**Prompt**
What is needed is an exact transcription of every entry below.

Dataset entries:
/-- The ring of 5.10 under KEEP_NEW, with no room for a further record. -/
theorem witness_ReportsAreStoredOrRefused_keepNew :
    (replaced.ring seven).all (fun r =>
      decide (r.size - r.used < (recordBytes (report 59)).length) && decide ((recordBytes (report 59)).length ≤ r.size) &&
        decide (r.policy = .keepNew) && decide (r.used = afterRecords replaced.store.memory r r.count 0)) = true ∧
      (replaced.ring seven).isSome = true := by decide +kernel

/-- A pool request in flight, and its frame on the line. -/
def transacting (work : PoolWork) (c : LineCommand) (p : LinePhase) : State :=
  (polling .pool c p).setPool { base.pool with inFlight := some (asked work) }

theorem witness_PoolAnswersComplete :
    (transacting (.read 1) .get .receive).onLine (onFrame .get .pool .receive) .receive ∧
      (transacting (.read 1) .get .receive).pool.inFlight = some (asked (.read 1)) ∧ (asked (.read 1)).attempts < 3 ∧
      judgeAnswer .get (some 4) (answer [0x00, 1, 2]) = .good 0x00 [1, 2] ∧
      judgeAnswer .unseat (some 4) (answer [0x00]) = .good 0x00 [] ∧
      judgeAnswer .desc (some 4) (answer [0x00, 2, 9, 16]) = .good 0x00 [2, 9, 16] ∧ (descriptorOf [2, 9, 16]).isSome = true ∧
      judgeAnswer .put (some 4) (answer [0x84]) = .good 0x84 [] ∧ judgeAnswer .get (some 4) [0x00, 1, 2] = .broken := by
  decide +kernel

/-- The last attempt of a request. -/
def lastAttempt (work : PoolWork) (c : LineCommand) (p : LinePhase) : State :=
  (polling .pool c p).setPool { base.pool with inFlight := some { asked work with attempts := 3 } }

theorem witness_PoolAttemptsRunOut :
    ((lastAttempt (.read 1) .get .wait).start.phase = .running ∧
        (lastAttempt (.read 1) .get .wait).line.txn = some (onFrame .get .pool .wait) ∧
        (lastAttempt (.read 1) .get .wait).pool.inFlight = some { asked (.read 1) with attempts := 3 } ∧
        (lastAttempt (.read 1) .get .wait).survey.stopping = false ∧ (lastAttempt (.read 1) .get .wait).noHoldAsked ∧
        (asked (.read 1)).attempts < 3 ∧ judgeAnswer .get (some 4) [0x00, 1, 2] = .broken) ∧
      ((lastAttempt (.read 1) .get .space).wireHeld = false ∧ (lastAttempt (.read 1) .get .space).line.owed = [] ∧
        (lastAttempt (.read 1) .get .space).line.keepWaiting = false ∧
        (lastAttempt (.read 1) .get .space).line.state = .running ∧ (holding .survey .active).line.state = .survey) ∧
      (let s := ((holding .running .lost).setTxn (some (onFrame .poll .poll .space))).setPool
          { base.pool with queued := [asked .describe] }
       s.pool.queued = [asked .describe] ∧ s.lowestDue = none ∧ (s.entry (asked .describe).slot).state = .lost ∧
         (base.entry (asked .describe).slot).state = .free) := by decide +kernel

**Result below**
/-- The ring of 5.10 under KEEP_NEW, with no room for a further record. -/
theorem witness_ReportsAreStoredOrRefused_keepNew :
    (replaced.ring seven).all (fun r =>
      decide (r.size - r.used < (recordBytes (report 59)).length) && decide ((recordBytes (report 59)).length ≤ r.size) &&
        decide (r.policy = .keepNew) && decide (r.used = afterRecords replaced.store.memory r r.count 0)) = true ∧
      (replaced.ring seven).isSome = true := by decide +kernel

/-- A pool request in flight, and its frame on the line. -/
def transacting (work : PoolWork) (c : LineCommand) (p : LinePhase) : State :=
  (polling .pool c p).setPool { base.pool with inFlight := some (asked work) }

theorem witness_PoolAnswersComplete :
    (transacting (.read 1) .get .receive).onLine (onFrame .get .pool .receive) .receive ∧
      (transacting (.read 1) .get .receive).pool.inFlight = some (asked (.read 1)) ∧ (asked (.read 1)).attempts < 3 ∧
      judgeAnswer .get (some 4) (answer [0x00, 1, 2]) = .good 0x00 [1, 2] ∧
      judgeAnswer .unseat (some 4) (answer [0x00]) = .good 0x00 [] ∧
      judgeAnswer .desc (some 4) (answer [0x00, 2, 9, 16]) = .good 0x00 [2, 9, 16] ∧ (descriptorOf [2, 9, 16]).isSome = true ∧
      judgeAnswer .put (some 4) (answer [0x84]) = .good 0x84 [] ∧ judgeAnswer .get (some 4) [0x00, 1, 2] = .broken := by
  decide +kernel

/-- The last attempt of a request. -/
def lastAttempt (work : PoolWork) (c : LineCommand) (p : LinePhase) : State :=
  (polling .pool c p).setPool { base.pool with inFlight := some { asked work with attempts := 3 } }

theorem witness_PoolAttemptsRunOut :
    ((lastAttempt (.read 1) .get .wait).start.phase = .running ∧
        (lastAttempt (.read 1) .get .wait).line.txn = some (onFrame .get .pool .wait) ∧
        (lastAttempt (.read 1) .get .wait).pool.inFlight = some { asked (.read 1) with attempts := 3 } ∧
        (lastAttempt (.read 1) .get .wait).survey.stopping = false ∧ (lastAttempt (.read 1) .get .wait).noHoldAsked ∧
        (asked (.read 1)).attempts < 3 ∧ judgeAnswer .get (some 4) [0x00, 1, 2] = .broken) ∧
      ((lastAttempt (.read 1) .get .space).wireHeld = false ∧ (lastAttempt (.read 1) .get .space).line.owed = [] ∧
        (lastAttempt (.read 1) .get .space).line.keepWaiting = false ∧
        (lastAttempt (.read 1) .get .space).line.state = .running ∧ (holding .survey .active).line.state = .survey) ∧
      (let s := ((holding .running .lost).setTxn (some (onFrame .poll .poll .space))).setPool
          { base.pool with queued := [asked .describe] }
       s.pool.queued = [asked .describe] ∧ s.lowestDue = none ∧ (s.entry (asked .describe).slot).state = .lost ∧
         (base.entry (asked .describe).slot).state = .free) := by decide +kernel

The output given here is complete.